**The problem**
Only one portion of the data is to be written out: from the line bearing "else if lt a" through the line bearing "def ofInt (i". Write it exactly as it appears.

(Stored data)
#####
-- ==== Sys2Proof/Machine/Numerics.lean ====
section
/-! DEFINITION. Number formats and exact arithmetic: values as sign and dyadic magnitude, one rounding at the end (07 R217, R220,
R470; 08 R241-R243; 11 R320, R477). -/

namespace Sys2Proof.Machine

/-- A floating-point value before rounding: NaN, an infinity, or sign, significand and exponent of two. -/
inductive FV where
  | nan
  | inf (neg : Bool)
  | fin (neg : Bool) (m : Nat) (e : Int)
deriving DecidableEq, Repr

/-- A binary format: exponent and fraction widths, bias, whether it has infinities and NaNs as IEEE 754 does, and the largest finite
magnitude's encoding. -/
structure FFmt where
  eb   : Nat
  mb   : Nat
  bias : Int
  ieee : Bool
  top  : Nat
deriving DecidableEq, Repr

/-- IEEE 754 binary32. -/
def f32 : FFmt := { eb := 8, mb := 23, bias := 127, ieee := true, top := 0x7F7FFFFF }
/-- BF16. -/
def bf16 : FFmt := { eb := 8, mb := 7, bias := 127, ieee := true, top := 0x7F7F }
/-- FP8 E4M3: no infinity, largest 448, NaN 0x7F (07 R220). -/
def e4m3 : FFmt := { eb := 4, mb := 3, bias := 7, ieee := false, top := 0x7E }
/-- FP8 E5M2: largest finite 57,344. -/
def e5m2 : FFmt := { eb := 5, mb := 2, bias := 15, ieee := true, top := 0x7B }
/-- FP4 E2M1: no infinity and no NaN, largest 6 (08 R246). -/
def e2m1 : FFmt := { eb := 2, mb := 1, bias := 1, ieee := false, top := 0x7 }

/-- Width of a format in bits. -/
def FFmt.width (f : FFmt) : Nat := 1 + f.eb + f.mb

/-- Exponent of the least place of the subnormals. -/
def FFmt.qmin (f : FFmt) : Int := 1 - f.bias - (f.mb : Int)

/-- The canonical NaN of a format (07 R220): 0x7FC0_0000 in FP32, 0x7FC0 in BF16, 0x7F in the FP8 formats. -/
def FFmt.nanBits (f : FFmt) : Nat :=
  if f.width = 8 then 0x7F else (2 ^ f.eb - 1) * 2 ^ f.mb + 2 ^ (f.mb - 1)

/-- The value that a bit pattern of a format stands for. -/
def FFmt.decode (f : FFmt) (v : Nat) : FV :=
  let neg := bitAt v (f.eb + f.mb)
  let ex := bits v (f.eb + f.mb - 1) f.mb
  let fr := v % 2 ^ f.mb
  if f.ieee && ex = 2 ^ f.eb - 1 then (if fr = 0 then .inf neg else .nan)
  else if !f.ieee && f.eb = 4 && v % 128 = 127 then .nan
  else if ex = 0 then .fin neg fr f.qmin
  else .fin neg (2 ^ f.mb + fr) (f.qmin + (ex : Int) - 1)

/-- Division by a power of two with rounding to nearest, ties to even. -/
def rneShift (m sh : Nat) : Nat :=
  let q := m / 2 ^ sh
  let r := m % 2 ^ sh
  if sh = 0 then q
  else if 2 * r > 2 ^ sh || (2 * r = 2 ^ sh && q % 2 = 1) then q + 1 else q

/-- The exponent of the last kept place for a magnitude `m * 2^e` in a format. -/
def FFmt.quantum (f : FFmt) (m : Nat) (e : Int) : Int := max ((Nat.log2 m : Int) + e - (f.mb : Int)) f.qmin

/-- The bits of a rounded magnitude `k * 2^q`, as an unsigned encoding, not yet limited. -/
def FFmt.pack (f : FFmt) (k : Nat) (q : Int) : Nat := (q - f.qmin).toNat * 2 ^ f.mb + k

/-- The magnitude's encoding rounded to nearest even. -/
def FFmt.roundMag (f : FFmt) (m : Nat) (e : Int) : Nat :=
  let q := f.quantum m e
  let k := if q ≤ e then m * 2 ^ (e - q).toNat else rneShift m (q - e).toNat
  f.pack k q

/-- The magnitude's encoding rounded stochastically with 16 random bits (07 R470). -/
def FFmt.stochMag (f : FFmt) (m : Nat) (e : Int) (r : Nat) : Nat :=
  let q := f.quantum m e
  if q ≤ e then f.pack (m * 2 ^ (e - q).toNat) q
  else
    let sh := (q - e).toNat
    let d := (m % 2 ^ sh) * 65536 / 2 ^ sh
    f.pack (m / 2 ^ sh + b2n (r < d)) q

/-- The sign placed on a magnitude's encoding. -/
def FFmt.signed (f : FFmt) (neg : Bool) (v : Nat) : Nat := b2n neg * 2 ^ (f.eb + f.mb) + v

/-- Rounding to nearest even; overflow gives infinity. For FP32 and BF16 arithmetic (07 R220). -/
def FFmt.round (f : FFmt) : FV → Nat
  | .nan => f.nanBits
  | .inf neg => f.signed neg ((2 ^ f.eb - 1) * 2 ^ f.mb)
  | .fin neg m e =>
    if m = 0 then f.signed neg 0
    else
      let v := f.roundMag m e
      f.signed neg (if v > f.top then (2 ^ f.eb - 1) * 2 ^ f.mb else v)

/-- Rounding to nearest even, or stochastically with the bits given, with saturation to the largest finite value and NaN to 0x7F: the
FP8 conversions of VCVT (07 R220, R470). E2M1 has no NaN: its encoding is free (08 R242; log 30, DESIGN CHOICE). -/
def FFmt.saturate (f : FFmt) (sr : Option Nat) : FV → Nat
  | .nan => if f.eb = 2 then Config.nanE2m1.toNat else f.nanBits
  | .inf neg => f.signed neg f.top
  | .fin neg m e =>
    if m = 0 then f.signed neg 0
    else
      let v := match sr with
        | none => f.roundMag m e
        | some r => f.stochMag m e r
      f.signed neg (min v f.top)

/-- BF16 by stochastic rounding; overflow gives infinity (07 R220, R470). -/
def FFmt.roundSr (f : FFmt) (r : Nat) : FV → Nat
  | .fin neg m e =>
    if m = 0 then f.signed neg 0
    else
      let v := f.stochMag m e r
      f.signed neg (if v > f.top then (2 ^ f.eb - 1) * 2 ^ f.mb else v)
  | v => f.round v

namespace FV

/-- Sign flipped. -/
def neg : FV → FV
  | .nan => .nan
  | .inf s => .inf (!s)
  | .fin s m e => .fin (!s) m e

/-- Magnitude. -/
def abs : FV → FV
  | .nan => .nan
  | .inf _ => .inf false
  | .fin _ m e => .fin false m e

/-- Signed significand. -/
def sig (s : Bool) (m : Nat) : Int := if s then -(m : Int) else (m : Int)

/-- Exact product. -/
def mul : FV → FV → FV
  | .nan, _ => .nan
  | _, .nan => .nan
  | .inf s, .inf t => .inf (s != t)
  | .inf s, .fin t m _ => if m = 0 then .nan else .inf (s != t)
  | .fin s m _, .inf t => if m = 0 then .nan else .inf (s != t)
  | .fin s m e, .fin t n d => .fin (s != t) (m * n) (e + d)

/-- Exact sum; a sum of opposite values is +0, of two negative zeros −0, as IEEE 754 rounds to nearest. -/
def add : FV → FV → FV
  | .nan, _ => .nan
  | _, .nan => .nan
  | .inf s, .inf t => if s = t then .inf s else .nan
  | .inf s, .fin _ _ _ => .inf s
  | .fin _ _ _, .inf t => .inf t
  | .fin s m e, .fin t n d =>
    let q := min e d
    let v := sig s m * 2 ^ (e - q).toNat + sig t n * 2 ^ (d - q).toNat
    if v = 0 then .fin (s && t) 0 q else .fin (v < 0) v.natAbs q

/-- Difference. -/
def sub (a b : FV) : FV := add a (neg b)

/-- `a < b` as numbers; NaN compares false. -/
def lt : FV → FV → Bool
  | .nan, _ => false
  | _, .nan => false
  | .inf s, .inf t => s && !t
  | .inf s, .fin _ _ _ => s
  | .fin _ _ _, .inf t => !t
  | .fin s m e, .fin t n d =>
    let q := min e d
    sig s m * 2 ^ (e - q).toNat < sig t n * 2 ^ (d - q).toNat

/-- Whether a zero is negative. -/
def negZero : FV → Bool
  | .fin s m _ => s && m = 0
  | _ => false

/-- The larger value, −0 below +0, NaN if either is NaN (07 R220, 11 R322). -/
def max (a b : FV) : FV :=
  if a = .nan || b = .nan then .nan
  else if lt a b || (!lt b a && negZero a) then b else a

/-- The smaller value, −0 below +0, NaN if either is NaN (07 R220, 11 R322). -/
def min (a b : FV) : FV :=
  if a = .nan || b = .nan then .nan
  else if lt b a || (!lt a b && negZero b) then b else a

/-- An integer as a value. -/
def ofInt (i : Int) : FV := .fin (i < 0) i.natAbs 0

/-- Rounded to the nearest integer, ties to even; `none` for NaN and `lim` with its sign for an infinity (07 R220). -/
def toInt (lim : Nat) : FV → Option Int
  | .nan => none
  | .inf s => some (sig s lim)
  | .fin s m e => some (sig s (if 0 ≤ e then m * 2 ^ e.toNat else rneShift m (-e).toNat))

end FV

/-- FP32 addition, one rounding. -/
def fadd (a b : BitVec 32) : BitVec 32 := BitVec.ofNat 32 (f32.round ((f32.decode a.toNat).add (f32.decode b.toNat)))
/-- FP32 subtraction, one rounding. -/
def fsub (a b : BitVec 32) : BitVec 32 := BitVec.ofNat 32 (f32.round ((f32.decode a.toNat).sub (f32.decode b.toNat)))
/-- FP32 multiplication, one rounding. -/
def fmul (a b : BitVec 32) : BitVec 32 := BitVec.ofNat 32 (f32.round ((f32.decode a.toNat).mul (f32.decode b.toNat)))
/-- FP32 fused multiply-add, one rounding. -/
def ffma (a b c : BitVec 32) : BitVec 32 :=
  BitVec.ofNat 32 (f32.round (((f32.decode a.toNat).mul (f32.decode b.toNat)).add (f32.decode c.toNat)))
/-- FP32 maximum (07 R220). -/
def fmax (a b : BitVec 32) : BitVec 32 := BitVec.ofNat 32 (f32.round ((f32.decode a.toNat).max (f32.decode b.toNat)))
/-- FP32 minimum (07 R220). -/
def fmin (a b : BitVec 32) : BitVec 32 := BitVec.ofNat 32 (f32.round ((f32.decode a.toNat).min (f32.decode b.toNat)))

/-- Integer square root by `fuel` steps of bisection between `lo` and `hi`. -/
def isqrtIn (n : Nat) : Nat → Nat → Nat → Nat
  | 0, lo, _ => lo
  | fuel + 1, lo, hi =>
    let mid := (lo + hi + 1) / 2
    if mid * mid ≤ n then isqrtIn n fuel mid hi else isqrtIn n fuel lo (mid - 1)

/-- Working precision of the built-in functions, in bits (log 31, DEDUCED). -/
def workBits : Nat := 320

/-- `2^(f / 2^k)` scaled by `2^workBits`, for the top `n` bits of the fraction taken one at a time; `root` is the running square root
of two. -/
def exp2Frac : Nat → Nat → Nat → Nat → Nat
  | 0, _, _, acc => acc
  | n + 1, f, root, acc =>
    let r := isqrtIn (root * 2 ^ workBits) (workBits + 3) 0 (2 ^ (workBits + 1))
    let acc' := if bitAt f n then acc * r / 2 ^ workBits else acc
    exp2Frac n f r acc'

/-- The built-in exp2 of an FP32 value, correctly rounded with the special values of 11 R325 (11 R477). The working precision exceeds
what any FP32 input needs (log 31, DEDUCED). -/
def fexp2 (x : BitVec 32) : BitVec 32 :=
  match f32.decode x.toNat with
  | .nan => BitVec.ofNat 32 f32.nanBits
  | .inf s => if s then 0 else BitVec.ofNat 32 0x7F800000
  | .fin s m e =>
    if m = 0 then BitVec.ofNat 32 0x3F800000
    else
      let v := FV.sig s m
      -- integer part and a 160-bit fraction, rounded toward minus infinity
      let n : Int := if 0 ≤ e then v * 2 ^ e.toNat else v / 2 ^ (-e).toNat
      if n > 200 then BitVec.ofNat 32 0x7F800000
      else if n < -200 then 0
      else
        let fr : Nat := if 0 ≤ e then 0 else ((v * 2 ^ 160 / 2 ^ (-e).toNat) - n * 2 ^ 160).toNat
        let k := exp2Frac 160 fr (2 * 2 ^ workBits) (2 ^ workBits)
        BitVec.ofNat 32 (f32.round (.fin false k (n - (workBits : Int))))

/-- Bits of log2 of `y / 2^workBits`, a number from 1 up to 2, by repeated squaring. -/
def log2Bits : Nat → Nat → Nat → Nat
  | 0, _, acc => acc
  | n + 1, y, acc =>
    let y2 := y * y / 2 ^ workBits
    if y2 ≥ 2 ^ (workBits + 1) then log2Bits n (y2 / 2) (2 * acc + 1) else log2Bits n y2 (2 * acc)

/-- The built-in log2 of an FP32 value, correctly rounded with the special values of 11 R325 (11 R477; log 31, DEDUCED). -/
def flog2 (x : BitVec 32) : BitVec 32 :=
  match f32.decode x.toNat with
  | .nan => BitVec.ofNat 32 f32.nanBits
  | .inf s => if s then BitVec.ofNat 32 f32.nanBits else BitVec.ofNat 32 0x7F800000
  | .fin s m e =>
    if m = 0 then BitVec.ofNat 32 0xFF800000
    else if s then BitVec.ofNat 32 f32.nanBits
    else
      let len := Nat.log2 m
      let n : Int := (len : Int) + e
      let fr := log2Bits 150 (m * 2 ^ workBits / 2 ^ len) 0
      let v : Int := n * 2 ^ 150 + (fr : Int)
      BitVec.ofNat 32 (f32.round (.fin (v < 0) v.natAbs (-150)))

/-- A pairwise tree over a list in ascending order: neighbours first, then neighbours of those (07 R220). -/
def pairUp {α : Type} (f : α → α → α) : List α → List α
  | a :: b :: t => f a b :: pairUp f t
  | t => t

/-- The pairwise tree's result, by `fuel` levels. -/
def treeFold {α : Type} (f : α → α → α) (d : α) : Nat → List α → α
  | 0, l => l.headD d
  | n + 1, l => if l.length ≤ 1 then l.headD d else treeFold f d n (pairUp f l)

/-- FP32 sum as a pairwise tree in ascending order (07 R220, 11 R328). -/
def treeSum (l : List (BitVec 32)) : BitVec 32 := treeFold fadd 0 l.length l

/-- A signed value of the low `w` bits. -/
def sext (w v : Nat) : Int := if bitAt v (w - 1) then (v % 2 ^ w : Int) - 2 ^ w else (v % 2 ^ w : Int)

/-- A signed integer limited to `w` bits. -/
def clampInt (w : Nat) (i : Int) : Int :=
  if i > 2 ^ (w - 1) - 1 then 2 ^ (w - 1) - 1 else if i < -(2 ^ (w - 1)) then -(2 ^ (w - 1)) else i

/-- The low `w` bits of a signed integer. -/
def unsignedOf (w : Nat) (i : Int) : Nat := (i % 2 ^ w).toNat

/-- The lanes of a row, `w` bits each, ascending. -/
def lanes (w : Nat) (r : Row) : List Nat := (List.range (4096 / w)).map (fun i => (r.toNat / 2 ^ (i * w)) % 2 ^ w)

/-- A number from lanes of `w` bits, ascending. -/
def packLanes (w : Nat) : List Nat → Nat
  | [] => 0
  | v :: t => v % 2 ^ w + 2 ^ w * packLanes w t

/-- A row from lanes of `w` bits. -/
def ofLanes (w : Nat) (l : List Nat) : Row := BitVec.ofNat 4096 (packLanes w l)

end Sys2Proof.Machine
end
#####
**Result of this task**
  else if lt a b || (!lt b a && negZero a) then b else a

/-- The smaller value, −0 below +0, NaN if either is NaN (07 R220, 11 R322). -/
def min (a b : FV) : FV :=
  if a = .nan || b = .nan then .nan
  else if lt b a || (!lt a b && negZero b) then b else a

/-- An integer as a value. -/
def ofInt (i : Int) : FV := .fin (i < 0) i.natAbs 0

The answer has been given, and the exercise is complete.